The Commentariat -- March 1, 2015
Internal links removed.
David Newhauser of the National Journal: "Reports of Speaker John Boehner's demise have been greatly exaggerated." ...
... Alexander Bolton of the Hill: "Senate Republicans are fuming over the House GOP's decision to extend the standoff over the Department of Homeland Security (DHS), a move that they say uses up political oxygen and burns precious time on the legislative calendar."
Eric Lichtblau of the New York Times: U.S. "Immigration officials are moving to deport at least 150 Bosnians living in the United States who they believe took part in war crimes and 'ethnic cleansing' during the bitter conflict that raged in the former Yugoslavia in the 1990s. In all, officials have identified about 300 immigrants who they believe concealed their involvement in wartime atrocities when they came to the United States as part of a wave of Bosnian war refugees fleeing the violence there. With more records from Bosnia becoming available, the officials said the number of suspects could eventually top 600."
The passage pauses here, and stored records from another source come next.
-- ==== Sys2Proof/Machine/Hash.lean ====
section
/-! DEFINITION. SHA-384, as FIPS 180-4 gives it (R363, R374, R375). -/

namespace Sys2Proof.Machine

/-! ### The constants: fractions of roots of primes -/

/-- The primes below 410: the first 80. -/
def smallPrimes : List Nat :=
  (List.range 410).filter fun p => decide (2 ≤ p) && (List.range 21).all fun d => decide (d < 2) || decide (p ≤ d) || p % d != 0

/-- The greatest number of `b` bits, above those of `r`, whose `k`-th power is at most `n`: a root, one bit at a time. -/
def rootBits (k n : Nat) : Nat → Nat → Nat
  | 0, r => r
  | b + 1, r => rootBits k n b (if (r + 2 ^ b) ^ k ≤ n then r + 2 ^ b else r)

/-- The first 64 bits of the fraction of the `k`-th root of a number below 2^10. -/
def rootFraction (k p : Nat) : W64 := BitVec.ofNat 64 (rootBits k (p * 2 ^ (64 * k)) 70 0)

/-- The constants of the 80 rounds, from cube roots. -/
def shaRounds : List W64 := smallPrimes.map (rootFraction 3)

/-- The initial value of SHA-384, from the square roots of the ninth to the sixteenth prime, in its two halves. -/
def shaStart : List W64 × List W64 := (((smallPrimes.drop 8).take 8).map (rootFraction 2)).splitAt 4

/-! ### The compression of a block -/

/-- A word and its turns to the right by two numbers, with a third word: the form of all four sigma functions. -/
def shaMix (x : W64) (i j : Nat) (third : W64) : W64 := third ^^^ (x.rotateRight i ^^^ x.rotateRight j)

/-- The message schedule from a block on: `n` more words, each from four of the sixteen before it. -/
def shaSchedule (w : List W64) : Nat → List W64
  | 0 => w
  | n + 1 =>
    let all := shaSchedule w n
    match all.drop n with
    | w0 :: w1 :: rest =>
      let near := rest.getD 12 0
      all ++ [w0 + shaMix w1 1 8 (w1 >>> 7) + rest.getD 7 0 + shaMix near 19 61 (near >>> 6)]
    | _ => all

/-- A round on the two halves of the working variables: each takes one new word in front and loses its last. -/
def shaRound (v : List W64 × List W64) (kw : W64 × W64) : List W64 × List W64 :=
  match v with
  | ([a, b, c, d], [e, f, g, h]) =>
    let choice := g ^^^ (e &&& (f ^^^ g))
    let majority := (a &&& b) ||| (c &&& (a ||| b))
    let first := shaMix e 14 18 (e.rotateRight 41) + choice + (h + (kw.1 + kw.2))
    ([first + (shaMix a 28 34 (a.rotateRight 39) + majority), a, b, c], [d + first, e, f, g])
  | _ => v

/-- One block of 16 words. -/
def shaBlock (h : List W64 × List W64) (w : List W64) : List W64 × List W64 :=
  let v := (shaRounds.zip (shaSchedule w 64)).foldl shaRound h
  (h.1.zipWith (· + ·) v.1, h.2.zipWith (· + ·) v.2)

/-! ### Messages -/

/-- A big-endian word of eight bytes, and the bytes of a word. -/
def wordOfBytes (l : List Byte) : W64 := l.foldl (fun w b => (w <<< 8) ||| b.setWidth 64) 0
def bytesOfWord (w : W64) : List Byte := (bytesOf w.toNat 8).reverse

/-- The message with its padding. -/
def shaPad (m : List Byte) : List Byte :=
  let n := m.length
  m ++ [0x80] ++ List.replicate ((239 - n % 128) % 128) 0 ++ (bytesOf (8 * n) 16).reverse

/-- Pieces of `n` elements. `fuel` bounds them. -/
def piecesOf {α : Type} (n : Nat) : Nat → List α → List (List α)
  | 0, _ => []
  | fuel + 1, l => if l.isEmpty then [] else l.take n :: piecesOf n fuel (l.drop n)

/-- The digest of a message, 48 bytes. -/
def sha384 (m : List Byte) : List Byte :=
  let p := shaPad m
  let blocks := piecesOf 128 (p.length / 128 + 1) p
  let h := blocks.foldl (fun h b => shaBlock h ((piecesOf 8 17 b).map wordOfBytes)) shaStart
  (h.1 ++ h.2.take 2).flatMap bytesOfWord

end Sys2Proof.Machine
end

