-- ==== Sys2Proof/Machine/Fabric.lean ====
section
/-! DEFINITION. The links: raw accesses and notifications by streams, incoming requests, completions, PTM and link changes
(R379, R382 to R393). -/

namespace Sys2Proof.Machine

/-! ### Raw addresses (R387 to R389) -/

/-- The port of a raw range that allows an access: a range that holds all its bytes and has the right. -/
def Part.rawPort (p : Part) (atomics : Bool) (a n : Nat) : Option Bool :=
  (List.range 4).findSome? fun r =>
    let (base, last, port, atm, wr) := p.rawRange r
    if base.toNat * 4096 ≤ a ∧ a + n ≤ (last.toNat + 1) * 4096 ∧ (if atomics then atm else wr) = true then some port else none

/-- The check of a raw address, made once: the port, 1 for the peer port; or MEM_PARAM check 9 (R387). -/
def opRawPort (atomics : Bool) (a n : Nat) : Op Nat :=
  opStep fun s =>
    match (s.part s.curPart).rawPort atomics a n with
    | none => .trap s (memParam 9 a)
    | some port => .ok s port.toNat

/-- `pwr` (R388). -/
def effPwr (ra rb : Reg) (n : Nat) : Op Flow := fun s =>
  let a := (s.rx ra).toNat - (s.rx ra).toNat % n
  opBind (opRawPort false a n)
    (fun port => opBind (releaseFixed 31) fun _ s => .ok (s.post (port == 1) a n (bits (s.rx rb) 0 (8 * n))) .next) s

def execPwr (h : Head) (ra rb : Reg) (dw : BitVec 4) (s : State) := runHead h (effPwr ra rb (if dw = 0 then 4 else 8)) s

/-- The value of a register, or of a register pair, of `n` bytes (R389). -/
def State.pairValue (s : State) (r : Reg) (n : Nat) : Nat :=
  if n = 16 then (s.rx r).toNat + (s.rx (r + 1)).toNat * 2 ^ 64 else bits (s.rx r) 0 (8 * n)

/-- Writes it, zero-extended. -/
def State.setPair (s : State) (r : Reg) (n v : Nat) : State :=
  if n = 16 then (s.wx r (w64 (v % 2 ^ 64))).wx (r + 1) (w64 (v / 2 ^ 64)) else s.wx r (w64 v)

/-- `pamo` (R389): the operation as `amo` numbers it, 10 for CAS. -/
def effPamo (rd ra rb : Reg) (op : Nat) (ord : BitVec 2) (ty : Nat) : Op Flow := fun s =>
  let n := 4 * 2 ^ ty
  let a := (s.rx ra).toNat - (s.rx ra).toNat % n
  opBind (opRawPort true a n)
    (fun port => opBind (if ordRel ord then releaseFixed 31 else opPure ()) fun _ =>
      opBind (opStep fun s => opLinkAtomic (port == 1) a n op (s.pairValue rb n) (s.pairValue rd n) a a s) fun r =>
        opBind (if ordAcq ord then acquireFixed 31 else opPure ()) fun _ s =>
          .ok (s.setPair rd n (if r = 0 then 3 else r - 1)) .next) s

def execPamoAdd (h : Head) (rd ra rb : Reg) (ord ty : BitVec 2) (s : State) := runHead h (effPamo rd ra rb 0 ord ty.toNat) s
def execPamoSwap (h : Head) (rd ra rb : Reg) (ord ty : BitVec 2) (s : State) := runHead h (effPamo rd ra rb 8 ord ty.toNat) s
def execPamoCas (h : Head) (rd ra rb : Reg) (ord ty : BitVec 2) (s : State) := runHead h (effPamo rd ra rb 10 ord ty.toNat) s

/-- `ntfy` (R390). -/
def execNtfy (h : Head) (ra : Reg) (v : BitVec 8) (s : State) :=
  runHead h
    (opBind (releaseFixed 31) fun _ s => .ok (s.notify s.curPart v.toNat (s.rx ra).toNat) .next) s

/-! ### Incoming requests (R379, R384, R385) -/

/-- The size of a function's BAR 2 in GiB. -/
def Fabric.barGib (f : Fabric) (fn : Nat) : Nat := tblGet 512 f.bars fn

/-- Bytes of DEV memory that a function's BAR 2 maps, as an agent and a physical address; `none` where the request passes the
window, or the BAR. Functions 0 to 7 are the virtual ones, by partition; 8 is the physical function and 9 the peer port. -/
def State.barAddress (s : State) (fn off n : Nat) : Option (Option Nat × Nat) :=
  let inBar := decide (off + n ≤ s.fabric.barGib fn * 2 ^ 30)
  if fn < 8 then
    let p := s.part fn
    let base := p.wbase.toNat * 2 ^ 30
    if inBar ∧ p.winEn ∧ off + n ≤ p.wsize.toNat * 2 ^ 30 ∧ base + off + n ≤ devTop then some (some fn, base + off) else none
  else if inBar ∧ off + n ≤ devTop then some (none, off)
  else none

/-- A row of a span holds uncorrectable data. -/
def State.spanBad (s : State) (p : Option Nat) (pa n : Nat) : Bool :=
  decide (0 < n) && (List.range (n / 128 + 2)).any fun i => decide ((pa / 128 + i) * 128 < pa + n) && s.homeBad p (pa / 128 + i)

/-- Writes bytes at a physical address, row by row. -/
def State.homeBytesWrite (s : State) (p : Option Nat) (pa : Nat) (bytes : List Byte) : State :=
  let v := ofBytes bytes
  (rowPieces (bytes.length / 128 + 2) pa bytes.length 0).foldl
    (fun s e => s.homeStore p e.1 e.2.1 (v / 2 ^ (8 * e.2.2) % 2 ^ (8 * e.2.1))) s

/-- Aligned 8-byte registers that a span of BAR 0 covers: their offsets and values. -/
def barWords (off : Nat) (bytes : List Byte) : List (Nat × W64) :=
  (List.range (bytes.length / 8)).map fun i => (off + 8 * i, w64 (ofBytes ((bytes.drop (8 * i)).take 8)))

/-- A write to BAR 0: of the control window, or of the event words of a virtual function (R380, R390). -/
def State.barWrite (s : State) (fn off : Nat) (v : W64) : State :=
  if fn = 8 then s.hostWrite off v
  else if fn < 8 ∧ 0x1000 ≤ off ∧ off < 0x1800 then s.clearEvents fn ((off - 0x1000) / 8) v
  else s

/-- The size of a function's BAR 0. -/
def barSize (fn : Nat) : Nat := if fn < 8 then 2 ^ 16 else if fn = 8 then 2 ^ 26 else 0

/-- INCOMING_POSTED_WRITE to BAR 2 of function `part`, or with `flag` to its BAR 0. -/
def execIncomingPostedWrite (s : State) : Host.Outcome State Fault Refusal :=
  let fn := s.ev.part
  let b := s.ev.bytes
  if s.ev.flag then
    if s.ev.off % 8 = 0 ∧ s.ev.off + b.length ≤ barSize fn then
      .next ((barWords s.ev.off b).foldl (fun s e => s.barWrite fn e.1 e.2) s)
    else .next s
  else
    match s.barAddress fn s.ev.off b.length with
    | some (p, pa) => .next (s.homeBytesWrite p pa b)
    | none => .next s

/-- The completion of an incoming request. -/
def State.complete (s : State) (a : Reply) : State := { s with fabric := { s.fabric with answer := some a } }

/-- A read of 8 bytes of BAR 0. -/
def State.barRead (s : State) (fn off : Nat) : W64 :=
  if fn = 8 then s.hostRead off
  else if 0x1000 ≤ off ∧ off < 0x1800 then tblGet 0 (s.part fn).events ((off - 0x1000) / 8)
  else 0

/-- INCOMING_READ from BAR 2 of function `part`, or with `flag` from its BAR 0. Uncorrectable data makes the completion
poisoned (R339, log entry 41). -/
def execIncomingRead (s : State) : Host.Outcome State Fault Refusal :=
  let fn := s.ev.part
  let n := s.ev.len
  if s.ev.flag then
    if s.ev.off + n ≤ barSize fn then
      let a := s.ev.off - s.ev.off % 8
      let all := (List.range (n / 8 + 2)).flatMap fun i => bytesOf (s.barRead fn (a + 8 * i)).toNat 8
      .next (s.complete (.data ((all.drop (s.ev.off % 8)).take n)))
    else .next (s.complete .unsupported)
  else
    match s.barAddress fn s.ev.off n with
    | some (p, pa) => .next (s.complete (if s.spanBad p pa n then .poisoned else .data (s.homeBytes p pa n)))
    | none => .next (s.complete .unsupported)

/-- INCOMING_ATOMICOP to BAR 2 of function `part`: `n` is 0 FetchAdd, 1 Swap or 2 CAS, of `len` bytes, at the home of its
unit (R263, R385); any other, or one to BAR 0, completes with Unsupported Request; one on uncorrectable data completes poisoned and
writes nothing (log entry 41). -/
def execIncomingAtomicOp (s : State) : Host.Outcome State Fault Refusal :=
  let n := s.ev.len
  let size := n == 4 || n == 8 || (n == 16 && s.ev.n == 2)
  if s.ev.flag || !size || decide (2 < s.ev.n) || s.ev.off % n != 0 then .next (s.complete .unsupported)
  else
    match s.barAddress s.ev.part s.ev.off n with
    | none => .next (s.complete .unsupported)
    | some (p, pa) =>
      if s.homeBad p (pa / 128) then .next (s.complete .poisoned)
      else
      let old := s.homeRead p pa n
      let op := if s.ev.n = 0 then 0 else if s.ev.n = 1 then 8 else 10
      let s := s.homeAtomic p pa n op (s.ev.operand.toNat % 2 ^ (8 * n)) (s.ev.cmp.toNat % 2 ^ (8 * n)) old
      .next (s.complete (.data (bytesOf old n)))

/-! ### Completions (R383, R386) -/

/-- The `n`-th outstanding request of a stream's head takes its completion. -/
def State.answerOut (s : State) (core : Nat) (k : StreamId) (n : Nat) (c : Completion) : State :=
  let st := s.stream core k
  match st.outs[n]? with
  | some o => s.setStream core k { st with outs := st.outs.eraseIdx n, notes := tblSet st.notes o.key (.answer c) }
  | none => s

/-- OUTBOUND_COMPLETION of the `n`-th outstanding request of a stream's head: one that comes after the timeout is treated as
uncorrectable data, as a poisoned one is. -/
def execOutboundCompletion (s : State) : Host.Outcome State Fault Refusal :=
  match (s.stream s.ev.core s.ev.k).outs[s.ev.n]? with
  | some o => .next (s.answerOut s.ev.core s.ev.k s.ev.n (if s.timedOut o then .poisoned else s.ev.res))
  | none => .next s

/-- COMPLETION_TIMEOUT: a read or atomic that passes the timeout is treated as uncorrectable data. -/
def execCompletionTimeout (s : State) : Host.Outcome State Fault Refusal :=
  match (s.stream s.ev.core s.ev.k).outs[s.ev.n]? with
  | some o => .next (if s.timedOut o then s.answerOut s.ev.core s.ev.k s.ev.n .poisoned else s)
  | none => .next s

/-! ### Time and links (R392, R393) -/

/-- Device time is set (R393). DESIGN CHOICE (log entry 46): the control intervals that begin from here on are those from this time
on; where it has gone back, the balances stay and the intervals are counted from it again (R305). -/
def State.setTime (s : State) (t : Nat) : State :=
  let s := { s with time := t }
  if s.intervals ≤ ceilDiv t 10000 then s
  else { s with intervals := ceilDiv t 10000, dies := tblMap s.dies fun d => { d with lastRound := none } }

/-- PTM_DIALOGUE: with the master's time, or with none where the dialogue failed. There is one every 1 ms, and none between. -/
def execPtmDialogue (s : State) : Host.Outcome State Fault Refusal :=
  if !s.dialogueDue then .next s
  else
  let f := { s.fabric with sinceDialogue := 0 }
  match s.ev.ptm with
  | none =>
    let bad := f.ptmBad + 1
    .next { s with fabric := { f with ptmBad := bad, ptmGood := 0, tsync := f.tsync && decide (bad < 10) } }
  | some m =>
    let off : Int := (m - s.deviceTime).toInt
    let near := decide (off.natAbs ≤ 100)
    let good := if near then f.ptmGood + 1 else 0
    let tsync := if 1000 < off.natAbs then false else f.tsync || decide (3 ≤ good)
    let f := { f with ptmBad := 0, ptmGood := good, tsync := tsync, ptmSet := true, slew := if f.ptmSet then off else 0 }
    let t := { s with fabric := f }
    .next (if s.fabric.ptmSet then t else t.setTime m.toNat)

/-- PORT_LINK_CHANGE of port `n`, 0 host and 1 peer: its generation and width, or anything else where it is down. -/
def execPortLinkChange (s : State) : Host.Outcome State Fault Refusal :=
  let g := s.ev.nums.getD 0 0
  let w := s.ev.nums.getD 1 0
  let up := [5, 6, 7].contains g && [4, 8, 16].contains w
  let g : BitVec 4 := if up then BitVec.ofNat 4 g else 0
  let w : BitVec 5 := if up then BitVec.ofNat 5 w else 0
  let f := s.fabric
  .next { s with fabric := if s.ev.n = 0 then { f with gen0 := g, w0 := w } else { f with gen1 := g, w1 := w } }

end Sys2Proof.Machine
end

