/-- A waiting head of another stream has completed: it stands at its next PC and its retire count has risen. -/
def Safety.Completed (m : Nat) (k : StreamId) (s t : State) : Prop :=
  s.nextPcOf m k = some (t.stream m k).pc ∧ (t.stream m k).rc = (s.stream m k).rc + 1 ∧ (t.stream m k).wait = none ∧
    (t.stream m k).issued = false

/-- The row of an atomic at its home once the executing core's copy is written back (R263). -/
def Safety.mergedRow (s : State) (row : Nat) : Nat :=
  match tblFind s.cur.ways row with
  | some l => mergeBytes 128 (s.homeRow (some s.curPart) row) l.data.toNat l.dirty.toNat
  | none => s.homeRow (some s.curPart) row

/-- The scope entry is valid, and its release has no posted write to flush. -/
def Safety.ScopeReady (s : State) (scope : BitVec 5) : Prop :=
  (s.scopeEntry s.curCtx scope.toNat s.curCore).valid = true ∧
    (scope = 31 → s.cur.postedHost = false ∧ s.cur.postedPeer = false)

/-- The payload of a `wenq` lies in sound SCR banks (R212). -/
def Safety.PayloadReady (s : State) (src : W64) (n : Nat) : Prop :=
  src.toNat < 2 ^ 22 ∧ src.toNat + n ≤ 2 ^ 22 ∧
    ∀ i, i < n → roleOf s.cur.roles ((src.toNat + i) / 2 ^ 16) = 5 ∧
      s.cur.poolUe.contains ((src.toNat + i) / 2 ^ 16 * 512 + (src.toNat + i) / 128 % 512) = false

/-- The byte of a core's pool at an address. -/
def Safety.poolByte (c : Core) (a : Nat) : Nat := c.poolRow (a / 2 ^ 16) (a / 128 % 512) / 2 ^ (8 * (a % 128)) % 256

/-- A head that has issued completes: it retires, its pushes are made, and the state satisfies `P`. -/
def Safety.Finishes (i : Instr) (h : Head) (pc : PcWord) (s : State) (P : State → Prop) : Prop :=
  ∃ t, Machine.exec i s = .next t ∧ t.st.pc = pc ∧ t.st.rc = s.st.rc + 1 ∧ t.st.issued = false ∧ t.st.wait = none ∧
    (∀ q, t.cur.tokens q = s.cur.tokens q + (pushQueues s.curK h).count q) ∧ P t

/-- The executing core holds no dirty line. -/
def Safety.AllClean (s : State) : Prop := ∀ e ∈ s.cur.ways, e.2.dirty = 0

/-- The stream's part of the slice ends: the head retires, the stream is YIELDED, it has no frames and is out of its fetch
group, its registers stay, its tokens move, and nothing else changes but what it releases to memory, the end and the current of a
gang that has ended, and the action that is recorded; memory stays where the core caches no line (R102, R227, R306). -/
def Safety.EndsPart (i : Instr) (h : Head) (s t : State) : Prop :=
  Machine.exec i s = .next t ∧ t.st.mode = .yielded ∧ t.st.pc = s.st.pc ∧ t.st.rc = s.st.rc + 1 ∧ t.st.iq = [] ∧ t.st.attached = false ∧
    (∀ r, t.rx r = s.rx r) ∧ (s.cur.ways = [] → Safety.MemSame s t) ∧ Safety.Undisturbed s t ∧
    (∀ q, t.cur.tokens q + (popQueues s.curK h).count q = s.cur.tokens q + (pushQueues s.curK h).count q) ∧
    (∀ i, ({ t.cluster i with currentUntil := 0, monitors := [], groups := [] } : Cluster) =
      { s.cluster i with currentUntil := 0, monitors := [], groups := [] }) ∧
    Safety.KeptHome
      (fun u => { u.setCtx s.curCtx { u.ctx s.curCtx with action := none } with
        clusters := [], slices := tblMap u.slices fun v => { v with current := [], ended := none }
        pack := { u.pack with returns := [], rises := [] } })
      id (fun st => { st with mode := .idle, attached := false }) s t

/-- A queue whose head's header is captured takes one more entry at its end; the other queues stay (R294, R297). -/
def Safety.Enqueued (q addr : Nat) (s t : State) : Prop :=
  t.queue q = { s.queue q with entries := (s.queue q).entries ++ [(addr, 0)] } ∧ ∀ p, p ≠ q → t.queue p = s.queue p

/-- A queue takes no further `enq`: it holds 64 slices, or held enqueues wait for it (R313, R315). -/
def Safety.Full (s : State) (q : Nat) : Prop :=
  64 ≤ (s.queue q).entries.length ∨ ∃ a, (q, a) ∈ (s.die (q / 512 % 2)).holds

/-- The device without its queues. -/
def Safety.offQueues (s : State) : State := { s with queues := [] }

/-- A raw range holds the bytes of an access and has its right (R387). -/
def Safety.Allowed (s : State) (atomics : Bool) (a n r : Nat) : Prop :=
  let e := tblGet (0, 0, false, false, false) (s.part s.curPart).raw r
  e.1.toNat * 4096 ≤ a ∧ a + n ≤ (e.2.1.toNat + 1) * 4096 ∧ (if atomics then e.2.2.2.1 else e.2.2.2.2) = true

/-- The port of a raw range: true for the peer port. -/
def Safety.portOf (s : State) (r : Nat) : Bool := (tblGet (0, 0, false, false, false) (s.part s.curPart).raw r).2.2.1

/-- One transaction more stands on a port, and the rest of the fabric is as it was (R382). -/
def Safety.Sent (peer : Bool) (o : PortOp) (s t : State) : Prop :=
  t.fabric = if peer then { s.fabric with peer := s.fabric.peer ++ [o] } else { s.fabric with host := s.fabric.host ++ [o] }

/-- The head sends one read of a unit on a port, has issued, and waits for the answer; nothing else changes (R382, R383). -/
def Safety.ReadsOut (i : Instr) (e : TlbEntry) (va n : Nat) (s : State) : Prop :=
  ∃ t o, Machine.exec i s = .next t ∧ t.curCore = s.curCore ∧ t.curK = s.curK ∧ t.st.outs = [o] ∧ o.peer = (e.cls == 2) ∧
    o.bus = e.busOf va ∧ o.len = n ∧ o.atomic = none ∧ o.va = va ∧ o.sent = s.time ∧
    t.st.wait = some { kind := .outbound, since := s.cyc, limit := 0 } ∧ t.st.issued = true ∧ t.st.pc = s.st.pc ∧ t.st.rc = s.st.rc ∧
    (∀ r, t.rx r = s.rx r) ∧ Safety.MemSame s t ∧ Safety.TokensHeld s t ∧ Safety.Sent (e.cls == 2) (.read (e.busOf va) n) s t ∧
    Safety.Kept (fun u => { u with fabric := {} }) id id s t

/-- Of the step at place `p` of a head's work, the answer of the link stands in the head's record, and all that is left to do is to
take it (R382). -/
def Safety.Answered (p : Nat) (e : TlbEntry) (c : Completion) (s : State) : Prop :=
  tblFind s.st.notes (4 * p) = none ∧ tblFind s.st.notes (4 * p + 1) = some (.page e) ∧ e.cls ≠ 0 ∧
    tblFind s.st.notes (4 * p + 2) = some (.answer c)

/-- A core without its pool, and the state without those of every core. -/
def Safety.offRows (c : Core) : Core := { c with pool := [], poolUe := [] }
def Safety.offPools (s : State) : State := { s with cores := tblMap s.cores Safety.offRows }

/-- An instruction that reaches memory through the core's cache and stores to the addresses `own` at most, and may write rows of
the pools of several cores; nothing else changes. -/
structure Safety.CachedPools (own : Nat → Prop) (s t : State) : Prop where
  undisturbed : Safety.UndisturbedBut own s t
  rest : Safety.KeptHome id id id (Safety.offPools s) (Safety.offPools t)
  quiet : (∀ e ∈ s.cur.ways, e.2.dirty = 0) → (∀ a, ¬ own a) → { t with cores := [] } = ({ s with cores := [] } : State)

/-- A record of `n` words that the device appends to a ring in the memory of a context, written through translations that a die
holds: it stands at the tail, and the tail is one more; a ring without room, and a descriptor that is invalid or of another
record size, takes nothing; and while the ring serves another append, this one waits there (R213). -/
def Safety.Appends (use : DevUse) (part d x desc z n : Nat) (word : Nat → Nat) (s t : State) : Prop :=
  let a (words : List Nat) : DevAppend := { use := use, space := some (d, x), part := some part, desc := desc, z := z, words := words }
  if s.ringServes (a []) then
    Safety.MemSame s t ∧ t.fabric = s.fabric ∧ ∃ words, t.heldAppends = s.heldAppends ++ [a words] ∧ words.length = n ∧
      ∀ j, j < n → words.getD j 0 % 2 ^ 64 = word j % 2 ^ 64
  else t.heldAppends = s.heldAppends ∧
    match s.ringDesc (some (d, x)) (some part) desc with
    | none => Safety.MemSame s t
    | some (base, z', k, tail, head) =>
      if z' = z ∧ (1 : Int) ≤ 2 ^ k - ((tail : Int) - head) then
        let stands (va pa : Nat) : Prop := pa % 8 = 0 ∧ Safety.PrivateTo part s (pa / 128) ∧
          ∃ e, tlbFind (s.die d).tlb x (va % 2 ^ 56) = some e ∧ e.w = true ∧ e.cls = 0 ∧ e.phys (va % 2 ^ 56) = pa
        ∀ p pt : Nat, (∀ j, j < n → stands (base + tail % 2 ^ k * (8 * 2 ^ z) + 8 * j) (p + 8 * j)) → stands (desc + 16) pt →
          (p + 8 * n ≤ pt ∨ pt + 8 ≤ p) →
            (∀ j, j < n → t.homeRead (some part) (p + 8 * j) 8 = word j % 2 ^ 64) ∧
              t.homeRead (some part) pt 8 = (tail + 1) % 2 ^ 64 ∧ t.fabric = s.fabric ∧
              ∀ a, ¬ (p ≤ a ∧ a < p + 8 * n) → ¬ (pt ≤ a ∧ a < pt + 8) → Safety.OffL2 s (a / 128) → memRead t.mem a = memRead s.mem a
      else Safety.MemSame s t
Shahien Nasiripour of the Huffington Post: "The U.S. Department of Education, under fire for its lackluster oversight of student loan contractors, said Friday it will terminate its relationship with five debt collectors after accusing them of misleading distressed borrowers at 'unacceptably high rates.' The surprise announcement follows years of complaints about allegedly illegal debt-collection practices by Education Department contractors, the department's seeming lack of interest in ensuring that borrowers are treated fairly, and the relative opacity of the entire operation." CW PS: Arne Duncan is the most corrupt tool in Obama's box. If you're looking for a cabinet-level department to eliminate, go for Education.
Love in the Age of Feminism. Jeb Lund of the Guardian on CPAC's side in the "War on Women," where the strategy is, "To win the War on Women, you better put a ring on it." Also, "vague problems demand vague solutions." Thanks to James S. for the link. ...
... Love in the Age of Gilded. Lund's column led me to this year-plus-old column by Jill Filipovic of the Guardian: "... stable marriages -- the kind that are most likely to produce successful, socially mobile, healthy children -- are disproportionately available to people who are already financially stable and well-educated.... Accessible family planning tools, coupled with a reason to delay childbearing, means that when middle and upper-class women give birth, their child has a series of advantages." ...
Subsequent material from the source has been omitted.